We also present the recognition rate as an average precision for ten different objects, namely Coil 1 to Coil 10 of the COIL-100 database [5]. Please note that the recognition rate does not take into account any recall. In Table 1, we compare the recognition rates for the above objects of the proposed method with three different semantic similarity measures against four competing methods. The results clearly demonstrate that all three measures in our method have better performances than the competing methods. In nine out of ten cases, it turns out that the three measures become (single or joint) winners having achieved the highest recognition rate. Furthermore, all three average recognition rates, namely 89.7% from sm1, 93.2% from sm2, and 92.1% from sm3, clearly surpass the previously reported recognition rates. Once again, (and in fact, generally speaking), among the proposed three measures, sm2 and sm3, which carry more information, yield better results than sm1. Fourth best is [6] with an average recognition rate of 86%, followed by [5] with the reported average recognition rate of 80%. The other two methods [14, 15] are clearly quite behind with average recognition rates of 71.5% and 61.5%, respectively.

Fig. 5
figure 5

Retrieval results for COIL-3: query image (first row), top five retrieved images based on sm1 (second row), sm2 (third row), and sm3 (fourth row). All five retrieved images for all three measures are relevant (belong to the same class as that of the query image)

Fig. 6
figure 6

Retrieval results for COIL-10: query image (first row), top five retrieved images based on sm1 (second row), sm2 (third row), and sm3 (fourth row). All five retrieved images for all three measures are relevant (belong to the same class as that of the query image)

Fig. 7
figure 7

Retrieval results for COIL-9 showing some failed cases: query image (first row), top five retrieved images based on sm1; only fifth image is from the relevant class (second row), top five retrieved images based on sm2; first, fourth, and fifth from relevant classes (third row), top five retrieved images based on sm3; first, fourth, and fifth from relevant classes (fourth row)

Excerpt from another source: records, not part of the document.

/-- MXR (R238, R241). -/
def execMxr (d a : Reg) (c : BitVec 3) (r : BitVec 4) (h f : Bool) (b : Option (BitVec 3)) (s : State) : Out :=
  let ls := mxrLanes s.core c.toNat r.toNat h f
  let fin (t : State) (ls : List (Nat × Count)) : Out :=
    let w := if f then 64 else 32
    done ((t.modCtx fun x => writeLanes x d w false true (ls.map some)).setG a
      (BitVec.ofNat 64 (stepCount s.core c.toNat)))
  match b with
  | none => fin s ls
  | some n =>
    match boundLanes (boundAt s.core n) f ls with
    | none => trapOut s .bound
    | some (ls1, flag) => fin (if flag then s.modCore fun k => setFlag k n else s) ls1

/-- Commands of a context that have not completed: queued and running (R239). -/
def mxMine (k : Core) (c : CtxNo) : List MxCmd :=
  (match k.mxrun with | some r => if r.own = c then [r.cmd] else [] | none => []) ++ mxqAt k c

/-- MXW (R239). -/
def execMxw (c : BitVec 3) (l : Bool) (s : State) : Out :=
  let mine := mxMine s.core s.core.cur
  let wait := if l then !mine.isEmpty else mine.any fun x => (mxNames x.dw).contains c.toNat
  if wait then stallOut s else done s

/-- The status word of MXS (R240). -/
def mxsWord (s : State) (n : Nat) : Nat :=
  let k := s.core
  let queued := k.mxq.toList.any fun q => q.any fun c => (mxNames c.dw).contains n
  let flags := ((List.range 8).map fun i => b2n (boundAt k (BitVec.ofNat 3 i)).flag * 2 ^ i).sum
  stepCount k n % 256 + b2n (ownerOf k n).isSome * 2 ^ 8 + b2n queued * 2 ^ 9 + b2n (tagOf k n) * 2 ^ 10 +
    (mxqAt k k.cur).length * 2 ^ 12 + flags * 2 ^ 16 + tstallOf s.cyc k n * 2 ^ 24

/-- MXS (R240). -/
def execMxs (d : Reg) (c : BitVec 3) (s : State) : Out := done (s.setG d (BitVec.ofNat 64 (mxsWord s c.toNat)))

/-! ### The sequencer and the running command -/

/-- The queue heads with their contexts. -/
def mxHeads (k : Core) : List (CtxNo × MxCmd) :=
  ([0, 1, 2, 3] : List CtxNo).filterMap fun c => ((mxqAt k c).head?).map fun x => (c, x)

/-- The first of a list that is least by f. -/
def leastBy {α : Type} (f : α → Nat) : List α → Option α
  | [] => none
  | x :: xs =>
    match leastBy f xs with
    | none => some x
    | some y => if f y < f x then some y else some x

/-- Whether the sequencer chooses by the estimates, rule 3 of R242. -/
def mxFrugal (gov : Bool) (k : Core) : Bool :=
  let b := sgn 24 k.mxbudget.bucket.toNat
  k.mxbudget.en && !gov && decide (0 < b ∧ 2 * b < (k.mxbudget.cap.toNat : Int))

/-- The head the sequencer starts (R242). DESIGN CHOICE (log entry 98): of several that have been passed over 4 times
the oldest goes first, then the lower context; R242 breaks only a tie by the context. Unsafe. -/
def mxPick (gov : Bool) (k : Core) : Option (CtxNo × MxCmd) :=
  let hs := mxHeads k
  let oldest := leastBy (fun p => p.2.age) hs
  let b := sgn 24 k.mxbudget.bucket.toNat
  if !k.mxbudget.en || gov then oldest
  else if b ≤ 0 then none
  else if mxFrugal gov k then
    match leastBy (fun p => p.2.age) (hs.filter fun p => decide (4 ≤ p.2.passed)) with
    | some p => some p
    | none => leastBy (fun p => p.2.est) hs
  else oldest

/-- The accumulators as an MMA finds them at its start: zeroed where its tag does not fit (R235). -/
def mmaTags (k : Core) (d : Vector Word 8) : Core :=
  let mode := mxMode d
  let n := mxAcc d
  let bad := if mode = 3 then !(tagOf k n && tagOf k (n + 1)) else tagOf k n
  if bad then
    let z := (tileCells mode).foldl (fun u p => setAccCell u mode n p.1 p.2 zeroChain) k
    (mxNames d).foldl (fun u i => dropSteps (setTag u i (decide (mode = 3))) i) z
  else k

/-! ### The accesses of the unit at its ports (R236, R237, R250, R256, R349, R350; log entry 54) -/

/-- Accesses the unit makes together: port, kind and address; all are logged, or replay holds them all. -/
def mxNotes (s : State) : List (PortKey × Nat × Nat) → Option State
  | [] => some s
  | p :: ps =>
    let e : Seen := ⟨s.coreId, 5, p.2.1, false, p.2.2, false⟩
    if replayHolds s p.1 e then none else mxNotes (noteAccess s p.1 e) ps

/-- The lines from one offset to the end of n bytes. -/
def linesFrom (a n : Nat) : List Nat := (List.range ((a + n - 1) / 64 + 1 - a / 64)).map fun i => (a / 64 + i) * 64

def readsOf (me : CoreId) (l : List Nat) : List (PortKey × Nat × Nat) := l.map fun a => (.scratch me, 0, a)

/-- The lines of A that K-step j fetches (R236). -/
def fetchLines (c : MxCmd) (j : Nat) : List Nat :=
  let win := (mxWin c.dw).getD 0
  let w := aBits (mxAfmt c.dw)
  let n := elemOff win w 31 + (if win = 5 then 1 else srcBytes win w)
  ((List.range 16).flatMap fun m => linesFrom ((rowA c.dw m).toNat + elemOff win w (32 * j)) n).eraseDups

/-- The scales K-step j reads (R256). -/
def scaleReads (d : Vector Word 8) (j : Nat) : List Nat :=
  match mxBfmt d with
  | 8 => [mxScale d + 64 * j]
  | 9 => [mxScale d + 32 * j]
  | _ => []

/-- K-steps of an MMA. -/
def kSteps (d : Vector Word 8) : Nat := (mxK d + 31) / 32

/-- The offset of block i of the K-step at hand (R249): blocks beyond its 8 are those of the next. -/
def tableOff (r : MxRun) (i : Nat) : Nat := mxTable r.cmd.dw + 64 * (8 * r.steps + i)

/-- The bytes of a block's table line (R249). -/
def tableLine (k : Core) (r : MxRun) (i : Nat) : List Byte := rdBytes k.mem (tableOff r i) 64

def lineValid (l : List Byte) : Bool := l.headD 0 != 0

/-- n addresses from a upward. -/
def span (a n : Nat) : List Nat := (List.range n).map fun i => a + i

/-- The accesses of the fetch of a K-step: A, the scales, and B (R236). -/
def fetchNotes (me : CoreId) (r : MxRun) : List (PortKey × Nat × Nat) :=
  let d := r.cmd.dw
  readsOf me (fetchLines r.cmd r.steps ++ scaleReads d r.steps) ++
    [(.weight me, 0, mxWofs d + 32 * rowBytesB (mxBfmt d) * r.steps)]

/-- The scratchpad bytes that such a fetch consumes, side bytes and scales among them (R196, R236, R256). -/
def fetchBytes (r : MxRun) : List Nat :=
  let d := r.cmd.dw
  let win := (mxWin d).getD 0
  let w := aBits (mxAfmt d)
  let sides := sidesOf r.cmd.tag r.cmd.sc5 r.cmd.sc6
  let row (m : Nat) : List Nat :=
    let o := (rowA d m).toNat
    winReads sides win w (o + elemOff win w (32 * r.steps)) ((List.range 32).map fun i => o + elemOff win w (32 * r.steps + i))
  ((List.range 16).flatMap row) ++ (scaleReads d r.steps).flatMap fun a => span a (if mxBfmt d = 8 then 64 else 32)

/-- The accesses of line i of a weight load (R237). -/
def loadNotes (me : CoreId) (d : Vector Word 8) (i : Nat) : List (PortKey × Nat × Nat) :=
  [(.scratch me, 0, mxOff d + 64 * i), (.weight me, 1, mxWofs d + 64 * i)]

/-- The accesses of a command that is no MMA as it completes, after n lines of a weight load (R237). -/
def endNotes (me : CoreId) (d : Vector Word 8) (n : Nat) : List (PortKey × Nat × Nat) :=
  match mxKind d with
  | 2 => ((List.range (mxLen d / 64)).drop n).flatMap (loadNotes me d)
  | 3 => readsOf me (((List.range 8).filter fun i => nbit (d[2]).toNat i).map fun i => (mxOff d + 16 * i) / 64 * 64).eraseDups
  | 5 => if mxZf d then [] else readsOf me (linesFrom (mxOff d) 512)
  | _ => []

/-- The scratchpad bytes that such a command consumes. -/
def endBytes (d : Vector Word 8) (n : Nat) : List Nat :=
  match mxKind d with
  | 2 => span (mxOff d + 64 * n) (mxLen d - 64 * n)
  | 3 => ((List.range 8).filter fun i => nbit (d[2]).toNat i).flatMap fun i => span (mxOff d + 16 * i) 16
  | 5 => if mxZf d then [] else span (mxOff d) 512
  | _ => []

/-- Whether a running weight load has lines to load. -/
def loadsLines (r : MxRun) : Bool := mxKind r.cmd.dw == 2 && decide (64 * r.steps < mxLen r.cmd.dw)

/-- n bytes of the scratchpad copied to the weight buffer, with fresh check bits (R228, R237). -/
def loadWeights (a w n : Nat) (k : Core) : Core :=
  freshWords .weight (wordsOf 8 (span w n)) { k with wbuf := wrBytes k.wbuf w (rdBytes k.mem a n) }

/-- The next line of a running weight load (R237). -/
def tryLoadLine (s : State) (r : MxRun) : Option State :=
  let d := r.cmd.dw
  let o := 64 * r.steps
  if loadsLines r then
    (mxNotes s (loadNotes s.coreId d r.steps)).map fun t =>
      taking t .scratch 8 (span (mxOff d + o) 64) fun u => u.modCore fun k =>
        { loadWeights (mxOff d + o) (mxWofs d + o) 64 k with mxrun := some { r with steps := r.steps + 1 } }
  else none

/-- Whether the governor lets another K-step begin in this window (R244). -/
def govLets (s : State) : Bool := !s.govOn || decide (s.core.mxgov.begun < max 1 s.core.mxgov.limit.toNat)

def putRun (r : MxRun) (k : Core) : Core := { k with mxrun := some r }

/-- The fetch of A, scales and B for the K-step at hand, which begins it (R236, R244, R256); none while the governor
or replay holds it back. A K-step that begins to wait for the governor adds 1 to STALLED. f is what begins with it.
-/
def tryFetch (s : State) (r : MxRun) (f : MxRun → MxRun) : Option State :=
  if !(govLets s) then
    if r.waited then none
    else some (s.modCore fun k =>
      { putRun { r with waited := true } k with
        mxgov := { k.mxgov with stalled := if k.mxgov.stalled = BitVec.allOnes 32 then k.mxgov.stalled else k.mxgov.stalled + 1 } })
  else
    (mxNotes s (fetchNotes s.coreId r)).map fun t =>
      taking t .scratch 8 (fetchBytes r) fun t =>
        taking t .weight 8 (span (mxWofs r.cmd.dw + 32 * rowBytesB (mxBfmt r.cmd.dw) * r.steps) (32 * rowBytesB (mxBfmt r.cmd.dw)))
          fun t => t.modCore fun k =>
            { putRun (f { r with fetched := some (k.mem, k.wbuf), waited := false }) k with
              mxgov := { k.mxgov with begun := k.mxgov.begun + 1 } }

/-- A table line read at its port: one access (R250); none while replay holds it back. -/
def readTable (s : State) (r : MxRun) (i : Nat) (f : List Byte → State → State) : Option State :=
  (mxNotes s (readsOf s.coreId [tableOff r i])).map fun t =>
    taking t .scratch 8 (span (tableOff r i) 64) fun u => f (tableLine u.core r i) u

/-- Block i = r.tables.length of the K-step at hand starts with the line l (R250); the first block of a K-step fetches
its operands. The next block's line is read in the block's first cycle. -/
def startBlock (s : State) (r : MxRun) (l : List Byte) : Option State :=
  let go (q : MxRun) : MxRun := { q with tables := q.tables ++ [l], ahead := none }
  (if r.fetched.isSome then some (s.modCore (putRun (go r))) else tryFetch s r go).bind fun t =>
    match t.core.mxrun with
    | none => some t
    | some q =>
      if q.tables.length = r.tables.length ∨ kSteps q.cmd.dw * 8 ≤ 8 * q.steps + q.tables.length then some t
      else readTable t q q.tables.length fun x u => u.modCore (putRun { q with ahead := some x })

/-- A codebook MMA moves on (R250): the line of its first block is read; a block whose line is valid starts; one
whose line is not begins to wait. -/
def tryBlock (s : State) (r : MxRun) : Option State :=
  if r.stall.isSome ∨ 8 ≤ r.tables.length then none
  else
    match r.ahead with
    | none => readTable s r r.tables.length fun x u => u.modCore (putRun { r with ahead := some x })
    | some l =>
      if lineValid l then startBlock s r l
      else some (s.modCore (putRun { r with stall := some s.cyc, reread := 0 }))

/-- The running MMA moves on: its next K-step's operands are fetched (R236), or its next block starts. -/
def tryAdvance (s : State) (r : MxRun) : Option State :=
  if isMma r.cmd.dw && decide (r.steps < kSteps r.cmd.dw) then
    if isCodebook r.cmd.dw then tryBlock s r
    else if r.fetched.isSome then none else tryFetch s r id
  else none

/-- MATRIX_COMMAND_START (R229, R235, R242): a command starts; or the running one moves on: a weight load performs its
next line (R237), an MMA fetches for its next K-step or starts its next block (R236, R250; log entry 46). -/
def tryMxStart (s : State) : Option State :=
  let k := s.core
  if !(enginesRun k) then none
  else
    match k.mxrun, mxPick s.govOn k with
    | some r, _ => (tryLoadLine s r).orElse fun _ => tryAdvance s r
    | none, none => none
    | none, some (c, m) =>
      let d := m.dw
      let frugal := mxFrugal s.govOn k
      let pass (l : List MxCmd) : List MxCmd :=
        match l with | [] => [] | x :: xs => { x with passed := if frugal then x.passed + 1 else x.passed } :: xs
      let k1 : Core := { k with mxq := k.mxq.mapFinIdx fun i l _ =>
        if i = c.toNat then formHead k (l.drop 1) else pass l }
      let k2 : Core := if k.mxbudget.en && !s.govOn then
          { k1 with mxbudget := { k1.mxbudget with bucket := k1.mxbudget.bucket - BitVec.ofNat 24 m.est } }
        else k1
      let k3 := if isMma d then mmaTags k2 d else k2
      let cells := if isMma d then tileCells (mxMode d) else []
      let before := cells.map fun p => if mxZf d then zeroChain else accCell k3 (mxMode d) (mxAcc d) p.1 p.2
      let z := cells.map fun _ => zeroChain
      some (s.modCore fun _ =>
        { k3 with mxrun := some { own := c, cmd := m, before := before, even := z, odd := z, steps := 0, tstall := 0, fetched := none, tables := [], ahead := none, stall := none, reread := 0, waited := false } })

Table 1 Recognition rate comparison among different competing methods: txx [15], tfx [14], fuzzy weighting [5], vwa [6], and current method with semantic similarity measures sm1, sm2, and sm3

5 Conclusion

In this paper, we proposed a method of image retrieval using random forest-based new semantic similarity measures and SURF-based bag of visual words. The semantic similarity measures are derived from characterization of query paths and semantic neighbor sets in each decision tree of the random forest. Comparisons with some of the existing approaches on the COIL-100 database clearly show the merits of the proposed formulation. In future, we plan to perform more experiments with other similar approaches on additional databases like Oxford buildings [11]. We will also exploit contextual and structural information in random forests [16] as well as explore deep learning-based approaches [17] to further improve the retrieval performance.